Книга "Серебряный век простонародья" — что-то вроде хрестоматии. Эту книгу со столь изящным названием можно смело давать школьникам и студентам. Книга познавательная. Просветительская. К счастью, почти лишенная какой-либо однобокости, в которой было бы можно заподозрить автора.

Книга памяти и благодарности целому поколению мужиков-художников.

Автор практически устранен, давая простор Василию Шукшину, Николаю Рубцову, Константину Воробьеву, Василю Быкову, Сергею Залыгину, Виктору Астафьеву, Валентину Распутину… Тут и отрывки из их произведений, и честный рассказ об их судьбе, часто в изложении самих этих писателей, и диалоги с некоторыми из них. Но беседы, обстоятельные, неторопливые, плавные, по сути выливаются в монологи, в размышления о себе, о времени, о словесности, так что различима интонация каждого.

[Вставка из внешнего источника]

/-- The commands: one constructor per row of spec/opcode_table.json, in its order. -/
inductive Instr where
  | paceWindow (dt : Nat) (rates : List Nat)
  | paceDeficit (dt : Nat)
  | clearLowestMargin (dt : Nat) (m : Msg) (v : List (BitVec 8))
  | configEffective (dt : Nat)
  | previousConfigRelease (dt : Nat)
  | eventRaise (dt : Nat) (id : Nat) (inst : Nat) (param : BitVec 32)
  | eventHandover (dt : Nat)
  | keyRequest (dt : Nat) (r : KeyReq)
  | keyRequestComplete (dt : Nat) (asym : Bool)
  | railGood (dt : Nat) (r : Rail) (mV : Nat)
  | railFail (dt : Nat) (r : Rail) (mV : Nat)
  | resetNAssert (dt : Nat) (width : Nat)
  | resetNRelease (dt : Nat)
  | startUp (dt : Nat) (i : StartIn)
  | bootTimeout (dt : Nat)
  | bootRetry (dt : Nat)
  | pwrFail (dt : Nat) (lowNs : Nat)
  | pwrFailQuiesced (dt : Nat)
  | pwrRestored (dt : Nat)
  | configJournalFlush (dt : Nat)
  | modeRequestQuickset (dt : Nat) (m : Msg)
  | modeRequestConfigure (dt : Nat) (m : Msg)
  | modeRequestStandby (dt : Nat) (m : Msg)
  | modeRequestOperate (dt : Nat) (m : Msg)
  | modeRequestSafe (dt : Nat) (m : Msg)
  | modeRequestZeroize (dt : Nat) (m : Msg)
  | operateStart (dt : Nat)
  | stopInstant (dt : Nat)
  | outputsStop (dt : Nat)
  | degradedReturn (dt : Nat)
  | deviceResetBegin (dt : Nat)
  | portReset (dt : Nat) (m : Msg) (p : Nat) (v : List (BitVec 8))
  | ingestReset (dt : Nat) (m : Msg) (v : List (BitVec 8))
  | chainReset (dt : Nat) (m : Msg) (v : List (BitVec 8))
  | alignmentReset (dt : Nat) (m : Msg) (v : List (BitVec 8))
  | oscEngineReset (dt : Nat) (m : Msg) (v : List (BitVec 8))
  | islEngineReset (dt : Nat) (m : Msg) (v : List (BitVec 8))
  | alarmUnitReset (dt : Nat) (m : Msg) (v : List (BitVec 8))
  | acqReset (dt : Nat) (m : Msg) (v : List (BitVec 8))
  | hedgerowReset (dt : Nat) (m : Msg) (v : List (BitVec 8))
  | clusterReset (dt : Nat) (m : Msg) (c : Nat) (v : List (BitVec 8))
  | timebaseServoReset (dt : Nat) (m : Msg) (v : List (BitVec 8))
  | recorderReadersReset (dt : Nat) (m : Msg) (v : List (BitVec 8))
  | keyPortReset (dt : Nat) (m : Msg) (v : List (BitVec 8))
  | updateEngineReset (dt : Nat) (m : Msg) (v : List (BitVec 8))
  | coppiceReset (dt : Nat) (m : Msg) (v : List (BitVec 8))
  | wholeDeviceReset (dt : Nat) (m : Msg) (v : List (BitVec 8))
  | unitResetComplete (dt : Nat) (sub : Nat)
  | sourceQualified (dt : Nat) (src : Nat) (offset : Int)
  | sourceDisqualified (dt : Nat) (src : Nat)
  | servoLocked (dt : Nat)
  | holdoverUpdate (dt : Nat)
  | unlockedClassStep (dt : Nat)
  | setTime (dt : Nat) (m : Msg) (v : List (BitVec 8))
  | refClkLost (dt : Nat)
  | refClkRestored (dt : Nat) (offset : Int)
  | ptpFrameReceive (dt : Nat) (f : PtpMsg)
  | ptpReceiptTimeout (dt : Nat) (port : Nat)
  | ptpTransmit (dt : Nat) (port : Nat) (msgType : Nat) (domain : Nat) (seqId : Nat)
  | ppsEdge (dt : Nat) (width : Nat)
  | irigbFrame (dt : Nat) (f : IrigFrame)
  | leapPendingStart (dt : Nat)
  | leapOccur (dt : Nat)
  | leapOccurredClear (dt : Nat)
  | ppsOutPulse (dt : Nat)
  | frameReceive (dt : Nat) (p : Nat) (f : Frame)
  | ipReassemblyTimeout (dt : Nat) (p : Nat) (src : Nat) (ident : Nat)
  | linkUp (dt : Nat) (p : Nat) (rate : Nat) (half : Bool)
  | linkDown (dt : Nat) (p : Nat)
  | frameTransmit (dt : Nat) (p : Nat)
  | tcpSendOffload (dt : Nat) (p : Nat) (x : OffloadSend)
  | udpSendOffload (dt : Nat) (p : Nat) (x : OffloadSend)
  | pauseReceive (dt : Nat) (p : Nat) (dst : Nat) (opcode : Nat) (quanta : Nat)
  | pauseExpire (dt : Nat) (p : Nat)
  | pauseWatchdogTrip (dt : Nat) (p : Nat)
  | pauseHoldoffEnd (dt : Nat) (p : Nat)
  | c37DataFrame (dt : Nat) (x : C37Rx)
  | c37CfgFrame (dt : Nat) (x : C37Rx)
  | c37HeaderFrame (dt : Nat) (x : C37Rx)
  | ingestTcpConnect (dt : Nat) (ctx : Nat)
  | ingestTcpLost (dt : Nat) (ctx : Nat)
  | ingestRetry (dt : Nat) (ctx : Nat)
  | svFrameReceive (dt : Nat) (f : SvFrame)
  | streamLost (dt : Nat) (sv : Bool) (k : Nat)
  | estimatorReport (dt : Nat) (e : Nat)
  | setOpen (dt : Nat) (g : Nat)
  | setDeadline (dt : Nat) (g : Nat) (seq : BitVec 32)
  | setProvisionalDeadline (dt : Nat) (g : Nat) (seq : BitVec 32)
  | clearLearnedLatency (dt : Nat) (m : Msg) (v : List (BitVec 8))
  | oscSetIntake (dt : Nat) (g : Nat)
  | oscUpdate (dt : Nat) (g : Nat)
  | foEvaluation (dt : Nat) (g : Nat)
  | oscRestartRequest (dt : Nat) (m : Msg) (v : List (BitVec 8))
  | islFinalReport (dt : Nat)
  | islProvisionalRun (dt : Nat)
  | islRestartRequest (dt : Nat) (m : Msg) (v : List (BitVec 8))
  | alarmProvisionalDecision (dt : Nat) (a : Nat)
  | alarmFinalReport (dt : Nat) (a : Nat)
  | alarmPulseEnd (dt : Nat) (a : Nat)
  | alarmAcknowledge (dt : Nat) (m : Msg) (v : List (BitVec 8))
  | releaseFrozenAlarms (dt : Nat) (m : Msg) (v : List (BitVec 8))
  | gooseFrameBuild (dt : Nat) (p : Nat)
  | gooseRetransmit (dt : Nat) (p : Nat)
  | gooseValueEvaluate (dt : Nat) (p : Nat)
  | outCmdTurnOff (dt : Nat) (n : Nat) (src : Nat)
  | outCmdTurnOn (dt : Nat) (n : Nat) (src : Nat)
  | outCmdSendHeader (dt : Nat) (n : Nat) (src : Nat)
  | outCmdSendCfg1 (dt : Nat) (n : Nat) (src : Nat)
  | outCmdSendCfg2 (dt : Nat) (n : Nat) (src : Nat)
  | outCmdSendCfg3 (dt : Nat) (n : Nat) (src : Nat)
  | outCmdUnknown (dt : Nat) (n : Nat) (src : Nat) (cmd : Nat)
  | outClientConnect (dt : Nat) (n : Nat) (ip : Nat) (tcpPort : Nat)
  | outClientDisconnect (dt : Nat) (n : Nat)
  | outDataFrame (dt : Nat) (n : Nat)
  | outFrameHandoff (dt : Nat) (n : Nat)
  | dinEdge (dt : Nat) (d : Nat) (level : Bool) (frac : Nat)
  | dinEdgeAccept (dt : Nat) (d : Nat)
  | triggerTimeout (dt : Nat) (u : Nat)
  | recordOpen (dt : Nat) (g : Nat)
  | recordClose (dt : Nat) (g : Nat)
  | readerRead (dt : Nat) (m : Msg) (r : Nat) (sub : Nat) (offset : Nat) (maxLen : Nat)
  | readerAdvance (dt : Nat) (m : Msg) (r : Nat) (v : List (BitVec 8))
  | readerRewind (dt : Nat) (m : Msg) (r : Nat) (v : List (BitVec 8))
  | readerSetSequence (dt : Nat) (m : Msg) (r : Nat) (v : List (BitVec 8))
  | readerSetMark (dt : Nat) (m : Msg) (r : Nat) (v : List (BitVec 8))
  | readerFlagsRead (dt : Nat) (m : Msg) (r : Nat)
  | exportEnable (dt : Nat) (m : Msg) (r : Nat) (v : List (BitVec 8))
  | armGroup (dt : Nat) (m : Msg) (v : List (BitVec 8))
  | disarmGroup (dt : Nat) (m : Msg) (v : List (BitVec 8))
  | cycleStart (dt : Nat)
  | cycleHeaderReceive (dt : Nat) (lane : Nat) (h : CycleHeader)
  | workerBurst (dt : Nat) (lane : Nat)
  | burstReceive (dt : Nat) (lane : Nat) (w : Nat) (valid : Bool)
  | rangingResponse (dt : Nat) (w : Nat) (identity : Nat) (lane : Nat) (seq : Option Nat)
  | driveFrame (dt : Nat) (rx : HrRx) (line : Nat) (riseNs8 : Nat) (lenNs : Nat)
  | offsetReport (dt : Nat) (rx : HrRx) (offset : Int) (usable : Bool) (qual : BitVec 16) (gen : BitVec 16)
  | setFragment (dt : Nat) (rx : HrRx) (f : Fragment)
  | summaryFrame (dt : Nat) (rx : HrRx) (x : Summary)
  | laneLoss (dt : Nat) (lane : Nat)
  | workerLost (dt : Nat) (w : Nat)
  | managerLost (dt : Nat)
  | triggerLineFall (dt : Nat) (line : Nat)
  | offsetClear (dt : Nat) (w : Nat)
  | slotFrame (dt : Nat) (accesses : List StoreAccess) (f : SlotLoad)
  | queuePop (dt : Nat) (q : Nat) (ue : Option StoreErr)
  | queueRefill (dt : Nat) (q : Nat) (ue : Option StoreErr)
  | scrubPassEnd (dt : Nat) (r : ScrubReport)
  | rowRepair (dt : Nat) (channel : Nat) (row : Nat)
  | clearHighWater (dt : Nat) (m : Msg) (v : List (BitVec 8))
  | taskPeriod (dt : Nat) (t : Nat)
  | taskYield (dt : Nat) (core : Nat)
  | sliceExpire (dt : Nat) (core : Nat)
  | taskAgeRise (dt : Nat) (t : Nat)
  | waitBoundExceeded (dt : Nat) (t : Nat)
  | coreLoadUpdate (dt : Nat) (core : Nat)
  | schedClear (dt : Nat) (m : Msg) (v : List (BitVec 8))
  | malformedDatagram (dt : Nat) (d : Datagram)
  | open_ (dt : Nat) (m : OpenMsg)
  | close (dt : Nat) (m : Msg)
  | keepalive (dt : Nat) (m : Msg)
  | rekey (dt : Nat) (m : RekeyMsg)
  | read (dt : Nat) (m : Msg) (idx : Nat) (sub : Nat) (offset : Nat) (maxLen : Nat)
  | describe (dt : Nat) (m : Msg) (idx : Nat) (sub : Nat)
  | write (dt : Nat) (m : Msg) (idx : Nat) (sub : Nat) (v : List (BitVec 8))
  | stageOpen (dt : Nat) (m : Msg)
  | stageWrite (dt : Nat) (m : Msg) (idx : Nat) (sub : Nat) (offset : Nat) (v : List (BitVec 8))
  | stageCommit (dt : Nat) (m : Msg)
  | stageAbort (dt : Nat) (m : Msg)
  | reportRead (dt : Nat) (m : Msg) (gen : BitVec 32) (offset : Nat) (maxLen : Nat)
  | subscribe (dt : Nat) (m : Msg) (on : Nat)
  | notifyAck (dt : Nat) (m : Msg) (echo : Nat)
  | notifySend (dt : Nat) (sid : Nat)
  | notifyRetransmit (dt : Nat) (sid : Nat)
  | sessionIdleTimeout (dt : Nat) (sid : Nat)
  | rekeyDue (dt : Nat) (sid : Nat)
  | rekeyDeadline (dt : Nat) (sid : Nat)
  | oldKeyExpire (dt : Nat) (sid : Nat)
  | authLockoutEnd (dt : Nat) (ip : Nat)
  | snapshotExpire (dt : Nat) (sid : Nat)
  | stagingTimeout (dt : Nat) (sid : Nat)
  | topiaryCheck (dt : Nat)
  | commitAccept (dt : Nat)
  | stickyFlagClear (dt : Nat) (m : Msg) (idx : Nat) (sub : Nat) (v : List (BitVec 8))
  | keyImportWrapped (dt : Nat) (m : Msg) (v : List (BitVec 8)) (data : List (BitVec 8))
  | keyImportClear (dt : Nat) (m : Msg) (v : List (BitVec 8))
  | keyImportPublic (dt : Nat) (m : Msg) (v : List (BitVec 8)) (data : List (BitVec 8))
  | keyDerive (dt : Nat) (m : Msg) (v : List (BitVec 8))
  | keyUpdate (dt : Nat) (m : Msg) (v : List (BitVec 8)) (data : List (BitVec 8))
  | keyRevoke (dt : Nat) (m : Msg) (v : List (BitVec 8))
  | keyDestroy (dt : Nat) (m : Msg) (v : List (BitVec 8))
  | keyCommandComplete (dt : Nat) (verifyOk : Bool)
  | generateRoot (dt : Nat) (m : Msg) (v : List (BitVec 8)) (draws : List TrngTest) (programmed : Bool)
  | lifecycleToProvisioned (dt : Nat) (m : Msg) (v : List (BitVec 8))
  | lifecycleToOperational (dt : Nat) (m : Msg) (v : List (BitVec 8))
  | lifecycleToRma (dt : Nat) (m : Msg) (v : List (BitVec 8))
  | lifecycleToScrapped (dt : Nat) (m : Msg) (v : List (BitVec 8))
  | tamperAssert (dt : Nat) (src : TamperIn)
  | keyAreaEraseComplete (dt : Nat)
  | remaskStep (dt : Nat) (slot : Nat)
  | manifestWrite (dt : Nat) (m : Msg) (v : List (BitVec 8)) (c : Sigs)
  | chunkWrite (dt : Nat) (m : Msg) (v : List (BitVec 8)) (data : List (BitVec 8))
  | partReadback (dt : Nat) (part : Nat) (data : List (BitVec 8))
  | activate (dt : Nat) (m : Msg) (v : List (BitVec 8))
  | activationCommit (dt : Nat)
  | confirm (dt : Nat) (m : Msg) (v : List (BitVec 8))
  | rejectTrial (dt : Nat) (m : Msg) (v : List (BitVec 8))
  | trialWindowExpire (dt : Nat)
  | releaseLock (dt : Nat) (m : Msg) (v : List (BitVec 8))
  | lockLapse (dt : Nat)
  | quicksetRestart (dt : Nat) (m : Msg) (v : List (BitVec 8))
  | securityVersionStep (dt : Nat)
  | handoverStart (dt : Nat) (unit : Nat) (lane : Nat)
  | handoverComplete (dt : Nat) (unit : Nat) (matched : Bool)
  | sliceStart (dt : Nat) (unit : Nat) (lane : Nat)
  | coppiceSliceEnd (dt : Nat) (unit : Nat) (signatureOk : Bool) (element : Option Nat)
  | sliceYield (dt : Nat) (unit : Nat)
  | sliceResume (dt : Nat) (unit : Nat)
  | fuseProgram (dt : Nat) (verified : Bool)
  | testNow (dt : Nat) (m : Msg) (v : List (BitVec 8))
  | rotationPeriodEnd (dt : Nat)
  | journalPageProgram (dt : Nat) (verified : Bool)
  | recorderScrub (dt : Nat) (corrected : Nat) (ueWord : Option Nat)
  | monitorSample (dt : Nat) (tj : Int) (railsMv : List Nat)
  | thermalShutdown (dt : Nat) (tj : Int)
  | thermalRecovery (dt : Nat) (tj : Int)
  | clearHighestTj (dt : Nat) (m : Msg) (v : List (BitVec 8))
  | irqClear (dt : Nat) (m : Msg) (v : List (BitVec 8))
  | tamperDeassert (dt : Nat) (src : Nat)
  | trngOutput (dt : Nat) (repOk : Bool) (propOk : Bool)
  | jtagInstruction (dt : Nat) (i : Jtag)
  | uartFrameCrcFail (f : UartRx)
  deriving DecidableEq, Repr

А там, где Владимир Бондаренко присутствует, он старается говорить не как умудренный дискурсом буквоед, но и не как митинговый трибун, а по-человечески. И такая человечья речь завоевывает и обезоруживает. Вот он вдруг заговорил про самого себя — чисто, исповедально, возвышаясь до традиции Аввакума: "Я однажды не так давно перенес бредовую страшную ночь, когда и подушка и одеяло казались колючими и режущими, когда постель представлялась режущей мясорубкой, когда все становилось чужим и пространство надвигалось на тебя, как тень ужаса".

Ощущение искренности, боли передалось и при чтении главы о Рубцове, где автор подробно, даже многословно, даже повторяясь, размышляет о гибели поэта от рук женщины. "Нисколько не оправдывая ее, думаю: а не окажись этой ведьмицы на нужном месте, кто бы оказался другой?" И дальше: "Два поэта редко уживаются вместе… Выход — разойтись, разбежаться, пока не грянула беда".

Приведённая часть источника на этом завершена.